USPTO Throws Out Westinghouse Solar Mounting System Patent on Reexam
Previous posts (here and here) discussed the U.S. International Trade Commission case between solar installation competitors Westinghouse Solar (formerly Akeena Solar) and Zep Solar (Zep) involving two Westinghouse patents, U.S. Patents Nos. 7,406,800 (‘800 Patent) and 7,987,641 (‘641 Patent).
Both patents cover what Westinghouse refers to as its “Andalay System,” a solar power system which includes solar panels with integrated racking, wiring and grounding (DC solar panels), and integrated microinverters (AC solar panels) for residential and commercial customers.
In August 2011 Zep asked the U.S. Patent and Trademark Office (USPTO) to re-examine the ’641 Patent, entitled “Mounting system for a solar panel.”

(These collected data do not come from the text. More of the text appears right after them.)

-- ==== Sys2Proof/Machine/Core.lean ====
section
/-! DEFINITION. The machine as the host's interface wants it. -/

def Sys2Proof.core : Host.Core := {
  State := Sys2Proof.Machine.State, Fault := Sys2Proof.Machine.Fault,
  Refusal := Sys2Proof.Machine.Refusal, step := Sys2Proof.Machine.step, reset := Sys2Proof.Machine.State.reset }
end

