-- ==== Sys2Proof/Certificates/Slice0/Obligations.lean ====
section
/-! DEFINITION. The statements for the provers. Each docstring names the rules that its statement formalises. -/

open Sys2Proof Sys2Proof.Machine

/-- For every state and every command at the front of its queue, a step is that command's meaning on the state with the queue's
rest. The queue is the model's own way of taking commands (notes/assumptions/1.md). -/
def Obligations.StepRunsFrontCommand : Prop :=
  ∀ (s : State) (c : Instr) (rest : List Instr), s.pending = c :: rest → step s = exec c (s.withPending rest)

/-- Every command, whichever constructor of Instr it is and whatever its operands, answers a next state in every state: none ends
in a fault or a refusal. So does a step of any state with a command in front; its queue is the rest of the queue before, and its
device time is that before (notes/assumptions/1.md: time passes on an empty queue only). -/
def Obligations.QueueIsFirstInFirstOut : Prop :=
  (∀ (c : Instr) (s : State), ∃ t, exec c s = .next t) ∧
  ∀ (s : State) (c : Instr) (rest : List Instr), s.pending = c :: rest →
    ∃ t, step s = .next t ∧ t.pending = rest ∧ t.now = s.now

/-- On an empty queue a step answers the next state in which device time is one tick later and nothing but the two clocks has
changed. While the core runs, the PTP clock has advanced by 1 ns + INC × 2⁻³² ns, where INC = round(f × 2³² / 10⁹); while it does
not, the PTP clock stands still. That time passes on an empty queue is the model's choice (notes/assumptions/1.md). -/
def Obligations.EmptyQueueTicksTheClocks : Prop :=
  ∀ s : State, s.pending = [] → ∃ t, step s = .next t ∧ t.now = s.now + 1 ∧
    (∀ p : Part, p ∉ [.now, .ptpNow, .net] → p.same s t) ∧
    (s.live = true → ∀ total : Int,
      total = (s.ptpNow : Int) * 65536 + s.net.sub + 2 ^ 32 + (s.net.f * 2 ^ 32 / 10 ^ 9 + 1 / 2).floor → 0 ≤ total →
      (t.ptpNow : Int) * 65536 + t.net.sub = total ∧ t.net.sub < 65536) ∧
    (s.live = false → t.ptpNow = s.ptpNow ∧ t.net = s.net)

/-- In every state in which each RELEASING surface handle holds a reference of R202, any step that answers a next state leads to
one in which each does: a handle whose last reference has ended is FREE by the end of the command that ended it. -/
def Obligations.EveryReleasingHandleHoldsAReference : Prop :=
  ∀ s t : State, handlesLive s → step s = .next t → handlesLive t

/-- In the state after reset the register file holds every register at the reset value of its row, among them FLT.ROLES
0x00043210, the frame period numerator 50,000,000 of a slot, GAL.CFG 0x80000040 and the 0xFFFFFFFF mask of a staging window. Every
slot is masked; no link, head, sender or audio port has its enable bit set. The core is not released, control core n is in role n,
forme 0 is in force with no forme held, every tag bank is empty, no frame is issued, the time-stamp FIFO, the galley, the command
queue and the outputs are empty, the event outputs are low, no handle is allocated and every RELEASING handle holds a reference.
That the queue of waiting commands is empty is the model's (log 1). -/
def Obligations.ResetLeavesEveryRegisterAtItsResetValue : Prop :=
  (∀ off, regGet State.reset off = resetOf off) ∧ regGet State.reset 0x1A0014 = 0x43210 ∧
  (∀ n : Fin 8, regGet State.reset (0x40104 + 0x40 * n.val) = 50000000 ∧ unmasked State.reset n.val = false) ∧
  (∀ w : Fin 5, regGet State.reset (0x20108 + 0x20 * w.val) = 0xFFFFFFFF) ∧ regGet State.reset 0xD0000 = 0x80000040 ∧
  (∀ k : Fin 4, regBit State.reset (0x50000 + 0x100 * k.val) 31 = false) ∧
  (∀ h : Fin 6, regBit State.reset (headReg h.val 0) 31 = false) ∧
  (∀ i : Fin 48, regBit State.reset (sndReg i.val 0) 31 = false) ∧
  (∀ a : Fin 8, regBit State.reset (audReg a.val 0) 31 = false) ∧
  State.reset.live = false ∧ (∀ c : Fin 5, State.reset.flt.roles[c] = c.val) ∧
  State.reset.frm.inForce = 0 ∧ State.reset.frm.formes = [] ∧ State.reset.frm.lockedList = [] ∧
  (∀ n : Fin 8, (State.reset.frm.banks[n]).all (fun b => b.forme == 0 && b.regs.isEmpty && b.objs.isEmpty) = true) ∧
  (∀ n : Fin 8, (State.reset.ref.slots[n]).issued = 0) ∧ State.reset.ref.tsFifo = [] ∧
  (∀ o : Fin 16, State.reset.ref.pulses[o] = none) ∧ State.reset.gal.items = [] ∧ State.reset.out = [] ∧ State.reset.pending = [] ∧
  State.reset.imp.handles = [] ∧ handlesLive State.reset

/-- While the core runs: a write to one of the plain RW registers listed holds the written value, reserved bits zero; a write of
host software or firmware to a forme-staged register outside a forme leaves it as it is and counts in FRM.STRAY_WRITES,
saturating; a write to a W1C register clears the bits written as 1, and a bit that hardware sets in the same cycle stays set; an
access that is not an aligned one of 32 bits counts in SYS.BAD_ACCESS and a read returns zero. Every other register, and every
part of the state beside registers and outputs, is as before. -/
def Obligations.RegisterWritesFollowTheirAccessCode : Prop :=
  (∀ (s : State) (off : Nat) (v : Word), s.live = true →
    off ∈ [0x52008, 0xC1008, 0xF0000, 0xF0024, 0x150014, 0x150018, 0x15001C, 0x150020, 0x150024, 0x150028, 0x170030, 0x170034,
      0x170038, 0x180008, 0x181000, 0x1A0028] →
    ∃ t, exec (.registerWrite .pf .bar0 off v) s = .next t ∧ regGet t off = v &&& maskOf off ∧
      (∀ j, j ≠ off → regGet t j = regGet s j) ∧ onlyChanges [.regs] s t) ∧
  (∀ (s : State) (p : Party) (off : Nat) (v : Word), s.live = true → (p = .pf ∨ p = .fjarera ∨ ∃ u, p = .user u) → isFs off = true →
    ∃ t, exec (.strayWrite p off v) s = .next t ∧ regGet t off = regGet s off ∧
      regGet t 0x20014 = satInc (regGet s 0x20014) ∧ (∀ j, j ≠ 0x20014 → regGet t j = regGet s j) ∧ onlyChanges [.regs] s t) ∧
  (∀ (s : State) (off : Nat) (v hw : Word), s.live = true → off < 0x4000000 → (rowOf off).map (·.acc) = some .w1c →
    ∃ t, exec (.w1cWrite .pf off v hw) s = .next t ∧ regGet t off = (regGet s off &&& ~~~v ||| hw) &&& maskOf off ∧
      (∀ j, j ≠ off → regGet t j = regGet s j) ∧ onlyChanges [.regs] s t) ∧
  (∀ (s : State) (p : Party) (off bytes : Nat) (rd : Bool), s.live = true → ¬ (off % 4 = 0 ∧ bytes = 4) →
    ∃ t, exec (.unalignedAccess p off bytes rd) s = .next t ∧ regGet t 0x2C = satInc (regGet s 0x2C) ∧
      (∀ j, j ≠ 0x2C → regGet t j = regGet s j) ∧ t.out = (if rd then [.readData p off 0] else []) ++ s.out ∧
      onlyChanges [.regs, .out] s t)

/-- While the core runs: a read by the PF, a user core or Fjarera of the lowest word of the PTP time returns it and captures the
whole time for that party; a read of a higher word of a wide quantity returns that party's captured word, zero before its first
capture, and changes no register; a write of the high word of a core's MTIMECMP by the PF, Fjarera or a user core sets both words,
the low one as that party last staged it, and the timer interrupt follows the comparison; a read of one of the RC counters listed
returns its value and leaves what was counted in the cycle of the read; a function reads the IDs and the class of Table HQ-1 in
its configuration space once the link is up, and its MSI-X table and PBA in BAR4. That the IDs lie at the offsets of a PCI Express
header is the model's (PRESUMED, log 44). -/
def Obligations.WideQuantitiesAreCapturedPerParty : Prop :=
  (∀ (s : State) (p : Party), s.live = true → (p = .pf ∨ p = .fjarera ∨ ∃ u, p = .user u) →
    ∃ t, exec (.lowestWordRead p .bar0 0x150000) s = .next t ∧
      t.out = .readData p 0x150000 (BitVec.ofNat 32 (ptpFrac (ptpTime s) * 65536)) :: s.out ∧
      captured t p 0x150000 0x150004 = BitVec.ofNat 32 (ptpNs (ptpTime s)) ∧
      captured t p 0x150000 0x150008 = BitVec.ofNat 32 (ptpSec (ptpTime s)) ∧
      captured t p 0x150000 0x15000C = BitVec.ofNat 32 (ptpSec (ptpTime s) / 2 ^ 32 % 65536) ∧
      (∀ q base off, wideKey q base ≠ wideKey p 0x150000 → captured t q base off = captured s q base off) ∧
      onlyChanges [.captures, .out] s t) ∧
  (∀ (s : State) (p : Party) (base off m : Nat), s.live = true → (p = .pf ∨ p = .fjarera ∨ ∃ u, p = .user u) →
    (base, off) ∈ [(0x150000, 0x150004), (0x150000, 0x150008), (0x150000, 0x15000C), (0xF0008, 0xF000C), (0xF0010, 0xF0014),
      (0xF0028, 0xF002C), (0x1D0800, 0x1D0804)] →
    ∃ t, exec (.rcRead p off m) s = .next t ∧ t.out = .readData p off (captured s p base off) :: s.out ∧ onlyChanges [.out] s t) ∧
  (∀ (s : State) (p : Party) (u : Fin 4) (v : Word), s.live = true → (p = .pf ∨ p = .fjarera ∨ ∃ w, p = .user w) →
    ∃ t, exec (.highestWordWrite p (0x1D0024 + 0x100 * u.val) v) s = .next t ∧
      regGet t (0x1D0020 + 0x100 * u.val) = stagedWord s p (0x1D0020 + 0x100 * u.val) ∧
      regGet t (0x1D0024 + 0x100 * u.val) = v ∧
      (t.per.cores[u]).timer
        = decide (devTime s ≥ (stagedWord s p (0x1D0020 + 0x100 * u.val)).toNat + v.toNat * 2 ^ 32) ∧
      (∀ j, j ≠ 0x1D0020 + 0x100 * u.val → j ≠ 0x1D0024 + 0x100 * u.val → regGet t j = regGet s j) ∧
      onlyChanges [.regs, .per] s t) ∧
  (∀ (s : State) (off m : Nat), s.live = true →
    off ∈ [0x24, 0x2C, 0x20014, 0x20018, 0x2001C, 0x40080, 0x52004, 0xB0004, 0xD0054, 0xF0040, 0x110008, 0x140084, 0x150290,
      0x171000, 0x181010, 0x191184, 0x1A000C] →
    ∃ t, exec (.rcRead .pf off m) s = .next t ∧ t.out = .readData .pf off (regGet s off) :: s.out ∧ regGet t off = satAdd 0 m ∧
      (∀ j, j ≠ off → regGet t j = regGet s j) ∧ onlyChanges [.regs, .out] s t) ∧
  (∀ (s : State) (p : Party) (fn : Nat), s.live = true → s.sys.pcieUp = true → fn = partyFn p → (p = .pf ∨ ∃ n, p = .vf n) →
    (∀ off w, (off, w) ∈ [(0, if fn = 0 then 0x96401E7A else 0x96411E7A), (8, (0x04800001 : Word)),
        (0x2C, if configGood s.sys.config = true then packFields [(16, leAt s.sys.config 10 2), (0, leAt s.sys.config 8 2)] else 0x1E7A)] →
      ∃ t, exec (.lowestWordRead p .config off) s = .next t ∧ t.out = .barData p .config off w :: s.out ∧ onlyChanges [.out] s t) ∧
    (∀ off, off % 4 = 0 → off < 16 * vectorsOf fn →
      ∃ t, exec (.lowestWordRead p .bar4 off) s = .next t ∧ t.out = .barData p .bar4 off (msixWord s fn off) :: s.out ∧
        onlyChanges [.out] s t) ∧
    (∀ vec, vec < vectorsOf fn →
      ∃ t w, exec (.lowestWordRead p .bar4 (0x2000 + vec / 32 * 4)) s = .next t ∧
        t.out = .barData p .bar4 (0x2000 + vec / 32 * 4) w :: s.out ∧ bit w (vec % 32) = (mGet s.pba (fn * 128 + vec)).getD false ∧
        onlyChanges [.out] s t))
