/-! ### regSet -/

@[simp] theorem regSet_now (s : State) (off : Nat) (v : Word) : (regSet s off v).now = s.now := rfl
@[simp] theorem regSet_free (s : State) (off : Nat) (v : Word) : (regSet s off v).free = s.free := rfl
@[simp] theorem regSet_out (s : State) (off : Nat) (v : Word) : (regSet s off v).out = s.out := rfl
@[simp] theorem regSet_pending (s : State) (off : Nat) (v : Word) : (regSet s off v).pending = s.pending := rfl
@[simp] theorem regSet_captures (s : State) (off : Nat) (v : Word) : (regSet s off v).captures = s.captures := rfl
@[simp] theorem regSet_staged (s : State) (off : Nat) (v : Word) : (regSet s off v).staged = s.staged := rfl
@[simp] theorem regSet_msix (s : State) (off : Nat) (v : Word) : (regSet s off v).msix = s.msix := rfl
@[simp] theorem regSet_pba (s : State) (off : Nat) (v : Word) : (regSet s off v).pba = s.pba := rfl
@[simp] theorem regSet_flt (s : State) (off : Nat) (v : Word) : (regSet s off v).flt = s.flt := rfl
@[simp] theorem regSet_irq (s : State) (off : Nat) (v : Word) : (regSet s off v).irq = s.irq := rfl
@[simp] theorem regSet_ref (s : State) (off : Nat) (v : Word) : (regSet s off v).ref = s.ref := rfl
@[simp] theorem regSet_frm (s : State) (off : Nat) (v : Word) : (regSet s off v).frm = s.frm := rfl
@[simp] theorem regSet_lnk (s : State) (off : Nat) (v : Word) : (regSet s off v).lnk = s.lnk := rfl
@[simp] theorem regSet_ing (s : State) (off : Nat) (v : Word) : (regSet s off v).ing = s.ing := rfl
@[simp] theorem regSet_live (s : State) (off : Nat) (v : Word) : (regSet s off v).live = s.live := rfl
@[simp] theorem regSet_ptpNow (s : State) (off : Nat) (v : Word) : (regSet s off v).ptpNow = s.ptpNow := rfl
@[simp] theorem regSet_coreAt (s : State) (off : Nat) (v : Word) : (regSet s off v).coreAt = s.coreAt := rfl
@[simp] theorem regSet_rfe (s : State) (off : Nat) (v : Word) : (regSet s off v).rfe = s.rfe := rfl
@[simp] theorem regSet_fetchBad (s : State) (off : Nat) (v : Word) : (regSet s off v).fetchBad = s.fetchBad := rfl
@[simp] theorem regSet_clr (s : State) (off : Nat) (v : Word) : (regSet s off v).clr = s.clr := rfl
@[simp] theorem regSet_lut (s : State) (off : Nat) (v : Word) : (regSet s off v).lut = s.lut := rfl
@[simp] theorem regSet_imp (s : State) (off : Nat) (v : Word) : (regSet s off v).imp = s.imp := rfl
@[simp] theorem regSet_gal (s : State) (off : Nat) (v : Word) : (regSet s off v).gal = s.gal := rfl
@[simp] theorem regSet_mag (s : State) (off : Nat) (v : Word) : (regSet s off v).mag = s.mag := rfl
@[simp] theorem regSet_hev (s : State) (off : Nat) (v : Word) : (regSet s off v).hev = s.hev := rfl
@[simp] theorem regSet_dsp (s : State) (off : Nat) (v : Word) : (regSet s off v).dsp = s.dsp := rfl
@[simp] theorem regSet_net (s : State) (off : Nat) (v : Word) : (regSet s off v).net = s.net := rfl
@[simp] theorem regSet_aud (s : State) (off : Nat) (v : Word) : (regSet s off v).aud = s.aud := rfl
@[simp] theorem regSet_hq (s : State) (off : Nat) (v : Word) : (regSet s off v).hq = s.hq := rfl
@[simp] theorem regSet_mbx (s : State) (off : Nat) (v : Word) : (regSet s off v).mbx = s.mbx := rfl
@[simp] theorem regSet_per (s : State) (off : Nat) (v : Word) : (regSet s off v).per = s.per := rfl
@[simp] theorem regSet_mem (s : State) (off : Nat) (v : Word) : (regSet s off v).mem = s.mem := rfl
@[simp] theorem regSet_thm (s : State) (off : Nat) (v : Word) : (regSet s off v).thm = s.thm := rfl
@[simp] theorem regSet_mgt (s : State) (off : Nat) (v : Word) : (regSet s off v).mgt = s.mgt := rfl
@[simp] theorem regSet_sys (s : State) (off : Nat) (v : Word) : (regSet s off v).sys = s.sys := rfl

/-! ### regPut -/

@[simp] theorem regPut_now (s : State) (off hi lo v : Nat) : (regPut s off hi lo v).now = s.now := rfl
@[simp] theorem regPut_free (s : State) (off hi lo v : Nat) : (regPut s off hi lo v).free = s.free := rfl
@[simp] theorem regPut_out (s : State) (off hi lo v : Nat) : (regPut s off hi lo v).out = s.out := rfl
@[simp] theorem regPut_pending (s : State) (off hi lo v : Nat) : (regPut s off hi lo v).pending = s.pending := rfl
@[simp] theorem regPut_captures (s : State) (off hi lo v : Nat) : (regPut s off hi lo v).captures = s.captures := rfl
@[simp] theorem regPut_staged (s : State) (off hi lo v : Nat) : (regPut s off hi lo v).staged = s.staged := rfl
@[simp] theorem regPut_msix (s : State) (off hi lo v : Nat) : (regPut s off hi lo v).msix = s.msix := rfl
@[simp] theorem regPut_pba (s : State) (off hi lo v : Nat) : (regPut s off hi lo v).pba = s.pba := rfl
@[simp] theorem regPut_flt (s : State) (off hi lo v : Nat) : (regPut s off hi lo v).flt = s.flt := rfl
@[simp] theorem regPut_irq (s : State) (off hi lo v : Nat) : (regPut s off hi lo v).irq = s.irq := rfl
@[simp] theorem regPut_ref (s : State) (off hi lo v : Nat) : (regPut s off hi lo v).ref = s.ref := rfl
@[simp] theorem regPut_frm (s : State) (off hi lo v : Nat) : (regPut s off hi lo v).frm = s.frm := rfl
@[simp] theorem regPut_lnk (s : State) (off hi lo v : Nat) : (regPut s off hi lo v).lnk = s.lnk := rfl
@[simp] theorem regPut_ing (s : State) (off hi lo v : Nat) : (regPut s off hi lo v).ing = s.ing := rfl
@[simp] theorem regPut_live (s : State) (off hi lo v : Nat) : (regPut s off hi lo v).live = s.live := rfl
@[simp] theorem regPut_ptpNow (s : State) (off hi lo v : Nat) : (regPut s off hi lo v).ptpNow = s.ptpNow := rfl
@[simp] theorem regPut_coreAt (s : State) (off hi lo v : Nat) : (regPut s off hi lo v).coreAt = s.coreAt := rfl
@[simp] theorem regPut_rfe (s : State) (off hi lo v : Nat) : (regPut s off hi lo v).rfe = s.rfe := rfl
@[simp] theorem regPut_fetchBad (s : State) (off hi lo v : Nat) : (regPut s off hi lo v).fetchBad = s.fetchBad := rfl
@[simp] theorem regPut_clr (s : State) (off hi lo v : Nat) : (regPut s off hi lo v).clr = s.clr := rfl
@[simp] theorem regPut_lut (s : State) (off hi lo v : Nat) : (regPut s off hi lo v).lut = s.lut := rfl
@[simp] theorem regPut_imp (s : State) (off hi lo v : Nat) : (regPut s off hi lo v).imp = s.imp := rfl
@[simp] theorem regPut_gal (s : State) (off hi lo v : Nat) : (regPut s off hi lo v).gal = s.gal := rfl
@[simp] theorem regPut_mag (s : State) (off hi lo v : Nat) : (regPut s off hi lo v).mag = s.mag := rfl
@[simp] theorem regPut_hev (s : State) (off hi lo v : Nat) : (regPut s off hi lo v).hev = s.hev := rfl
@[simp] theorem regPut_dsp (s : State) (off hi lo v : Nat) : (regPut s off hi lo v).dsp = s.dsp := rfl
@[simp] theorem regPut_net (s : State) (off hi lo v : Nat) : (regPut s off hi lo v).net = s.net := rfl
@[simp] theorem regPut_aud (s : State) (off hi lo v : Nat) : (regPut s off hi lo v).aud = s.aud := rfl
@[simp] theorem regPut_hq (s : State) (off hi lo v : Nat) : (regPut s off hi lo v).hq = s.hq := rfl
@[simp] theorem regPut_mbx (s : State) (off hi lo v : Nat) : (regPut s off hi lo v).mbx = s.mbx := rfl
@[simp] theorem regPut_per (s : State) (off hi lo v : Nat) : (regPut s off hi lo v).per = s.per := rfl
@[simp] theorem regPut_mem (s : State) (off hi lo v : Nat) : (regPut s off hi lo v).mem = s.mem := rfl
@[simp] theorem regPut_thm (s : State) (off hi lo v : Nat) : (regPut s off hi lo v).thm = s.thm := rfl
@[simp] theorem regPut_mgt (s : State) (off hi lo v : Nat) : (regPut s off hi lo v).mgt = s.mgt := rfl
@[simp] theorem regPut_sys (s : State) (off hi lo v : Nat) : (regPut s off hi lo v).sys = s.sys := rfl

/-! ### count -/

@[simp] theorem count_now (s : State) (off : Nat) : (count s off).now = s.now := rfl
@[simp] theorem count_free (s : State) (off : Nat) : (count s off).free = s.free := rfl
@[simp] theorem count_out (s : State) (off : Nat) : (count s off).out = s.out := rfl
@[simp] theorem count_pending (s : State) (off : Nat) : (count s off).pending = s.pending := rfl
@[simp] theorem count_captures (s : State) (off : Nat) : (count s off).captures = s.captures := rfl
@[simp] theorem count_staged (s : State) (off : Nat) : (count s off).staged = s.staged := rfl
@[simp] theorem count_msix (s : State) (off : Nat) : (count s off).msix = s.msix := rfl
@[simp] theorem count_pba (s : State) (off : Nat) : (count s off).pba = s.pba := rfl
@[simp] theorem count_flt (s : State) (off : Nat) : (count s off).flt = s.flt := rfl
@[simp] theorem count_irq (s : State) (off : Nat) : (count s off).irq = s.irq := rfl
@[simp] theorem count_ref (s : State) (off : Nat) : (count s off).ref = s.ref := rfl
@[simp] theorem count_frm (s : State) (off : Nat) : (count s off).frm = s.frm := rfl
@[simp] theorem count_lnk (s : State) (off : Nat) : (count s off).lnk = s.lnk := rfl
@[simp] theorem count_ing (s : State) (off : Nat) : (count s off).ing = s.ing := rfl
@[simp] theorem count_live (s : State) (off : Nat) : (count s off).live = s.live := rfl
@[simp] theorem count_ptpNow (s : State) (off : Nat) : (count s off).ptpNow = s.ptpNow := rfl
@[simp] theorem count_coreAt (s : State) (off : Nat) : (count s off).coreAt = s.coreAt := rfl
@[simp] theorem count_rfe (s : State) (off : Nat) : (count s off).rfe = s.rfe := rfl
@[simp] theorem count_fetchBad (s : State) (off : Nat) : (count s off).fetchBad = s.fetchBad := rfl
@[simp] theorem count_clr (s : State) (off : Nat) : (count s off).clr = s.clr := rfl
@[simp] theorem count_lut (s : State) (off : Nat) : (count s off).lut = s.lut := rfl
@[simp] theorem count_imp (s : State) (off : Nat) : (count s off).imp = s.imp := rfl
@[simp] theorem count_gal (s : State) (off : Nat) : (count s off).gal = s.gal := rfl
@[simp] theorem count_mag (s : State) (off : Nat) : (count s off).mag = s.mag := rfl
@[simp] theorem count_hev (s : State) (off : Nat) : (count s off).hev = s.hev := rfl
@[simp] theorem count_dsp (s : State) (off : Nat) : (count s off).dsp = s.dsp := rfl
@[simp] theorem count_net (s : State) (off : Nat) : (count s off).net = s.net := rfl
@[simp] theorem count_aud (s : State) (off : Nat) : (count s off).aud = s.aud := rfl
@[simp] theorem count_hq (s : State) (off : Nat) : (count s off).hq = s.hq := rfl
@[simp] theorem count_mbx (s : State) (off : Nat) : (count s off).mbx = s.mbx := rfl
@[simp] theorem count_per (s : State) (off : Nat) : (count s off).per = s.per := rfl
@[simp] theorem count_mem (s : State) (off : Nat) : (count s off).mem = s.mem := rfl
@[simp] theorem count_thm (s : State) (off : Nat) : (count s off).thm = s.thm := rfl
@[simp] theorem count_mgt (s : State) (off : Nat) : (count s off).mgt = s.mgt := rfl
@[simp] theorem count_sys (s : State) (off : Nat) : (count s off).sys = s.sys := rfl

/-! ### countN -/

@[simp] theorem countN_now (s : State) (off n : Nat) : (countN s off n).now = s.now := rfl
@[simp] theorem countN_free (s : State) (off n : Nat) : (countN s off n).free = s.free := rfl
@[simp] theorem countN_out (s : State) (off n : Nat) : (countN s off n).out = s.out := rfl
@[simp] theorem countN_pending (s : State) (off n : Nat) : (countN s off n).pending = s.pending := rfl
@[simp] theorem countN_captures (s : State) (off n : Nat) : (countN s off n).captures = s.captures := rfl
@[simp] theorem countN_staged (s : State) (off n : Nat) : (countN s off n).staged = s.staged := rfl
@[simp] theorem countN_msix (s : State) (off n : Nat) : (countN s off n).msix = s.msix := rfl
@[simp] theorem countN_pba (s : State) (off n : Nat) : (countN s off n).pba = s.pba := rfl
@[simp] theorem countN_flt (s : State) (off n : Nat) : (countN s off n).flt = s.flt := rfl
@[simp] theorem countN_irq (s : State) (off n : Nat) : (countN s off n).irq = s.irq := rfl
@[simp] theorem countN_ref (s : State) (off n : Nat) : (countN s off n).ref = s.ref := rfl
@[simp] theorem countN_frm (s : State) (off n : Nat) : (countN s off n).frm = s.frm := rfl
@[simp] theorem countN_lnk (s : State) (off n : Nat) : (countN s off n).lnk = s.lnk := rfl
@[simp] theorem countN_ing (s : State) (off n : Nat) : (countN s off n).ing = s.ing := rfl
@[simp] theorem countN_live (s : State) (off n : Nat) : (countN s off n).live = s.live := rfl
@[simp] theorem countN_ptpNow (s : State) (off n : Nat) : (countN s off n).ptpNow = s.ptpNow := rfl
@[simp] theorem countN_coreAt (s : State) (off n : Nat) : (countN s off n).coreAt = s.coreAt := rfl
@[simp] theorem countN_rfe (s : State) (off n : Nat) : (countN s off n).rfe = s.rfe := rfl
@[simp] theorem countN_fetchBad (s : State) (off n : Nat) : (countN s off n).fetchBad = s.fetchBad := rfl
@[simp] theorem countN_clr (s : State) (off n : Nat) : (countN s off n).clr = s.clr := rfl
@[simp] theorem countN_lut (s : State) (off n : Nat) : (countN s off n).lut = s.lut := rfl
@[simp] theorem countN_imp (s : State) (off n : Nat) : (countN s off n).imp = s.imp := rfl
@[simp] theorem countN_gal (s : State) (off n : Nat) : (countN s off n).gal = s.gal := rfl
@[simp] theorem countN_mag (s : State) (off n : Nat) : (countN s off n).mag = s.mag := rfl
@[simp] theorem countN_hev (s : State) (off n : Nat) : (countN s off n).hev = s.hev := rfl
@[simp] theorem countN_dsp (s : State) (off n : Nat) : (countN s off n).dsp = s.dsp := rfl
@[simp] theorem countN_net (s : State) (off n : Nat) : (countN s off n).net = s.net := rfl
@[simp] theorem countN_aud (s : State) (off n : Nat) : (countN s off n).aud = s.aud := rfl
@[simp] theorem countN_hq (s : State) (off n : Nat) : (countN s off n).hq = s.hq := rfl
@[simp] theorem countN_mbx (s : State) (off n : Nat) : (countN s off n).mbx = s.mbx := rfl
@[simp] theorem countN_per (s : State) (off n : Nat) : (countN s off n).per = s.per := rfl
@[simp] theorem countN_mem (s : State) (off n : Nat) : (countN s off n).mem = s.mem := rfl
@[simp] theorem countN_thm (s : State) (off n : Nat) : (countN s off n).thm = s.thm := rfl
@[simp] theorem countN_mgt (s : State) (off n : Nat) : (countN s off n).mgt = s.mgt := rfl
@[simp] theorem countN_sys (s : State) (off n : Nat) : (countN s off n).sys = s.sys := rfl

In a recent Action Closing Prosecution, the U.S. Patent and Trademark Office threw out the entire patent, rejecting all three claims of the ’641 Patent as invalid in view of a number of prior art references.
The ’641 Patent is directed to an integrated solar module frame and racking system. Claim 1, the only independent claim of the patent, reads:
1. A solar module comprising:
a body portion having a frame;
one or more splices, wherein each splice couples the frame of the body portion rigidly to a frame of the body portion of an adjacent solar module;
a bracket that securely attaches the solar module to a roof wherein the bracket is located along any portion of the frame;
wherein each splice further comprises a body for coupling the frames of the solar module and the adjacent solar module together and a securing mechanism for securing the frames of the solar module and the adjacent solar module together.
FIG. 2 of the ’641 Patent (reproduced below) shows three modules (102A-102C) coupled together to form an integrated system. A splice (104e) mechanically connects one module to another and provides the electrical grounding connection between the solar modules. The unlabeled component shown at the bottom of FIG. 2 is the bracket.
The Action Closing Prosecution rejected the claims of the ’641 Patent as anticipated and obvious over several prior art patents, including U.S. Patent Application Publication No. 2002/0112435 to Hartman, U.S. Patent No. 4,215,677 to Erickson, U.S. Patent No. 5,232,518 to Nath, U.S. Patent No. 4,312,325 to Voges, and Japanese Patent Application No. 10-266499 to Ito.
Westinghouse can appeal the Action to the USPTO Board of Patent Appeals and Interferences or the U.S. Court of Appeals for the Federal Circuit.